Штурмовой отряд. Битва за Берлин

Таругин Олег Витальевич

Глава 7

 

 

Берлин, апрель 1945 года

Приплюснутые железобетонные блины дотов, расположенные по обеим сторонам перекрестка, Трешнику не понравились с первого взгляда. Категорически. Как, впрочем, и заложенные кирпичом, превращенные в узкие бойницы подвальные окна близлежащих домов с торчащими оттуда решетчатыми кожухами пулеметных стволов. Каждое окно-бойницу немецкие фортификаторы еще и укрепили дополнительно мешками с песком. Саму улицу преграждала высокая, почти в полтора роста, баррикада, основой которой оказались уже знакомые мешки с песком, уложенные в несколько рядов, и сваренные из трамвайных рельсов противотанковые ежи, густо опутанные колючей проволокой.

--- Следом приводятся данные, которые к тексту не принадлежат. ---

theorem execCoolantSensorRecovered_step {G : Nat} {s0 s : State} {x1} {x2} (h : Step G s0 s)
    (hG : sub 85585989348361392 G = true) : StepO G s0 (execCoolantSensorRecovered x1 x2 s) := by
  unfold execCoolantSensorRecovered
  try dsimp only
  repeat' first
    | with_reducible assumption
    | ((with_reducible refine sub_trans ?_ hG); exact rfl)
    | with_reducible apply whenSettled_step
    | ((with_reducible refine Step.put (F := 85585989348361392) ?_ hG ?_ ?_); rotate_left; (fail_if_success (with_reducible exact Same.refl _ _)); exact rfl; (first | with_reducible exact State.Inv.congr rfl rfl rfl rfl rfl rfl rfl id id id))
    | with_reducible refine Step.ite (fun _ => ?_) (fun _ => ?_)
    | with_reducible refine StepO.ite (fun _ => ?_) (fun _ => ?_)
    | with_reducible apply StepO.next
    | with_reducible apply foldl_step
    | with_reducible apply foldlFst_step
    | with_reducible intro _
    | with_reducible refine Step.ofFst (by assumption) ?_
    | with_reducible refine StepE.named (by assumption) ?_
    | with_reducible refine StepP.named (by assumption) ?_
    | split
    | dsimp only

theorem State.outlet_step {G : Nat} {s0 s : State} {x1} (h : Step G s0 s)
    (hG : sub 4503599627370496 G = true) : Step G s0 (State.outlet s x1) := by
  unfold State.outlet
  try dsimp only
  repeat' first
    | with_reducible assumption
    | ((with_reducible refine sub_trans ?_ hG); exact rfl)
    | ((with_reducible refine Step.put (F := 4503599627370496) ?_ hG ?_ ?_); rotate_left; (fail_if_success (with_reducible exact Same.refl _ _)); exact rfl; (first | with_reducible exact State.Inv.congr rfl rfl rfl rfl rfl rfl rfl id id id))
    | with_reducible refine Step.ite (fun _ => ?_) (fun _ => ?_)
    | with_reducible apply foldl_step
    | with_reducible apply foldlFst_step
    | with_reducible intro _
    | with_reducible refine Step.ofFst (by assumption) ?_
    | with_reducible refine StepE.named (by assumption) ?_
    | with_reducible refine StepP.named (by assumption) ?_
    | split
    | dsimp only

theorem execOutletWarning_step {G : Nat} {s0 s : State} {x1} (h : Step G s0 s)
    (hG : sub 76578787946136752 G = true) : StepO G s0 (execOutletWarning x1 s) := by
  unfold execOutletWarning
  try dsimp only
  repeat' first
    | with_reducible assumption
    | ((with_reducible refine sub_trans ?_ hG); exact rfl)
    | with_reducible apply State.outlet_step
    | with_reducible apply State.emcyPower_step
    | with_reducible apply whenDue_step
    | ((with_reducible refine Step.put (F := 76578787946136752) ?_ hG ?_ ?_); rotate_left; (fail_if_success (with_reducible exact Same.refl _ _)); exact rfl; (first | with_reducible exact State.Inv.congr rfl rfl rfl rfl rfl rfl rfl id id id))
    | with_reducible refine Step.ite (fun _ => ?_) (fun _ => ?_)
    | with_reducible refine StepO.ite (fun _ => ?_) (fun _ => ?_)
    | with_reducible apply StepO.next
    | with_reducible apply foldl_step
    | with_reducible apply foldlFst_step
    | with_reducible intro _
    | with_reducible refine Step.ofFst (by assumption) ?_
    | with_reducible refine StepE.named (by assumption) ?_
    | with_reducible refine StepP.named (by assumption) ?_
    | split
    | dsimp only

Понаблюдав за опорной точкой несколько минут, подполковник понял задумку гитлеровцев: перекресток располагался таким образом, что атаковать его в лоб танки не могли. Улицы сходились под острым углом, что было весьма нетипично для берлинской застройки, и двигающиеся со стороны Тиргартена боевые машины должны были повернуть, хотя бы на несколько секунд подставив укрывшимся за баррикадой фаустникам борт. Добивать попавшие в огневую ловушку танки должны гранатометчики, засевшие на вторых этажах выходящих на перекресток фасадами домов – не зря же ажурные балконные решетки заложены мешками с песком и всяким хламом, а над перилами то и дело мелькают надоевшие до оскомины каски. Всего-то делов – дождаться, пока защищенные железобетоном дотов и толстенными стенами старинных зданий пулеметчики отсекут и рассеют пехотное прикрытие, да шарахнуть из «панцерфауста». Или просто забросить на решетки моторного отсека бутылку с зажигательной смесью. А когда танкисты начнут выбираться наружу, надеясь успеть сбить огонь, швырнуть следом гранату или причесать автоматной очередью. Дешево и сердито… и весьма знакомо…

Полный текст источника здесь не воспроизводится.